Occasionally they have books that are not yet released, they do seem to have an abundance of romance and thriller (a la Gone Girl).

A number of the books mentioned here were selections this year. It's kind of a cross between a curated gift and a gift card. But BOTM is pretty much always a safe read.
posted by janey47 at 5:41 PM on December 16, 2018


2nding any book by Liane Moriarty, and the Magpie Murders by Anthony Horowitz.

My go-to recommendation for decently written good reads is Patrick Gale, especially the later novels (from Notes from an Exhibition onward). He's a good writer with a lot of heart.

Since she liked The Rook, maybe the Rivers of London series of books - about a London policeman fighting magical crime.

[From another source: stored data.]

-- ==== Sys2Proof/Tests/Slice0.lean ====
section
/-! SUPPORT. The model's own tests: ill-formed words and configurations, one word per command written out from its
encoding, one or two small steps per command with the results of 95_test_vectors.md, and for every statement with
hypotheses a concrete state and operands that meet them (`witness_<statement>`). -/

namespace Sys2Proof.Tests

set_option Elab.async false

open Sys2Proof.Machine

/-! ### Small states -/

/-- The state an answer goes on to. -/
def nextOf : StepResult → Option State
  | .next t    => some t
  | .fault _   => none
  | .refused _ => none

/-- Bytes as memory cells from offset 0 on. -/
def cells (bs : List Nat) : Memory := bs.zipIdx.map fun p => (p.2, BitVec.ofNat 8 p.1)

/-- The bytes are the valid input. -/
def inputState (bs : List Nat) : State := { State.reset with ibuf := cells bs, ibufLen := BitVec.ofNat 32 bs.length }

/-- The bytes are the active slice, with no bit of it taken yet. -/
def sliceState (bs : List Nat) : State :=
  { inputState bs with brActive := true, brNbits := BitVec.ofNat 32 (16 * (bs.length / 2)) }

/-- The bytes are the active slice, whose header (its first word, of value `q`) was read. -/
def mbState (q : Nat) (bs : List Nat) : State :=
  { sliceState bs with bitpos := 16#32, wptr := 1#32, hdrOk := true, qscale := BitVec.ofNat 16 q }

/-- COEF[0] holds the numbers, the other blocks 0. -/
def coefState (F : List Int) : State :=
  { State.reset with
    coef := State.reset.coef.setIfInBounds 0 (Vector.ofFn fun i : Fin 64 => BitVec.ofInt 32 (F[i.val]?.getD 0)) }

/-- Every block of COEF holds `d` at index 0 and nothing else. -/
def dcState (d : Int) : State := (List.range 6).foldl (fun s b => s.setCoef b 0 d) State.reset

/-- ERR, ERRINFO and CMDCNT of a faulted state. -/
def errOf (t : State) : Word × Word × Word := (errWord t, t.errInfo, t.cmdcnt)

/-! ### Well-formedness: each check refuses an ill-formed term (R7, R91) -/

/-- The sharing condition of one key, on the run of keys itself: quicker to evaluate. -/
def runShares (table : List TableEntry) (width key : Nat) : Bool :=
  match table[key]? with
  | none   => true
  | some e =>
    e.kind == .invalid ||
      (table.drop (key / 2 ^ (width - e.len) * 2 ^ (width - e.len))).take (2 ^ (width - e.len)) ==
        List.replicate (2 ^ (width - e.len)) e

theorem sharesFrom_of_runShares {table : List TableEntry} {width key : Nat} (h : runShares table width key = true) :
    sharesFrom table width key = true := by
  cases hk : table[key]? with
  | none   => simp only [sharesFrom, hk]
  | some e =>
    simp only [runShares, hk] at h
    simp only [sharesFrom, hk]
    simp only [Bool.or_eq_true, beq_iff_eq, List.all_eq_true, List.mem_range] at h ⊢
    refine h.imp_right fun h j hj => ?_
    have := congrArg (fun l => l[j]?) h
    simpa [List.getElem?_take, hj] using this

theorem tableShares_of_runShares {table : List TableEntry} {width : Nat}
    (h : (List.range (2 ^ width)).all (runShares table width) = true) : tableShares table width = true := by
  simp only [tableShares, List.all_eq_true] at *
  exact fun k hk => sharesFrom_of_runShares (h k hk)

theorem test_t0_tableA : Config.t0.tableAOk = true := by
  simp only [Config.tableAOk, Bool.and_eq_true]
  exact ⟨⟨by decide +kernel, by decide +kernel⟩, tableShares_of_runShares (by decide +kernel)⟩

theorem test_t0_tableB : Config.t0.tableBOk = true := by
  simp only [Config.tableBOk, Bool.and_eq_true]
  exact ⟨⟨⟨⟨by decide +kernel, by decide +kernel⟩, by decide +kernel⟩, by decide +kernel⟩,
    tableShares_of_runShares (by decide +kernel)⟩

theorem test_t0_quant : Config.t0.quantOk = true := by decide +kernel

/-- T0 is well formed (95_test_vectors.md section 2). -/
theorem test_t0_wellFormed : Config.t0.wellFormed = true := by
  simp only [Config.wellFormed, Bool.and_eq_true]
  exact ⟨⟨⟨⟨⟨⟨⟨⟨test_t0_tableA, test_t0_tableB⟩, by decide +kernel⟩, by decide +kernel⟩, by decide +kernel⟩,
    test_t0_quant⟩, by decide +kernel⟩, by decide +kernel⟩, by decide +kernel⟩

If she'd be into other detective-based novels, I've really enjoyed the Cormoran Strike series by Robert Galbraith (aka J. K. Rowling). Decently written and absorbing. (Though I didn't like the 3rd in the series so much (Career of Evil), was a bit too grim for my tastes because of regular passages from the perspective of an unhinged stalker... the others are not like this).
posted by yesbut at 2:39 AM on December 17, 2018 [2 favorites]


I recently read Chocolat and was surprised to greatly enjoy it! It’s a little silly but decently written and fun.

The Particular Sadness of Lemon Cake has a weird literary premise that it utilizes quite well. It’s not exactly a happy read, but pulls off being enjoyable quite neatly.
posted by zinful at 4:03 AM on December 17, 2018 [1 favorite]


Seconding the Rivers of London books! Those are great.

I got into Maddie Dawson this year. Her books are a little romantic, a little bit family drama, with really well done characters. I liked Matchmaking for Beginners a lot.
posted by apricot at 7:06 AM on December 17, 2018 [1 favorite]


Thanks for all your wonderful suggestions!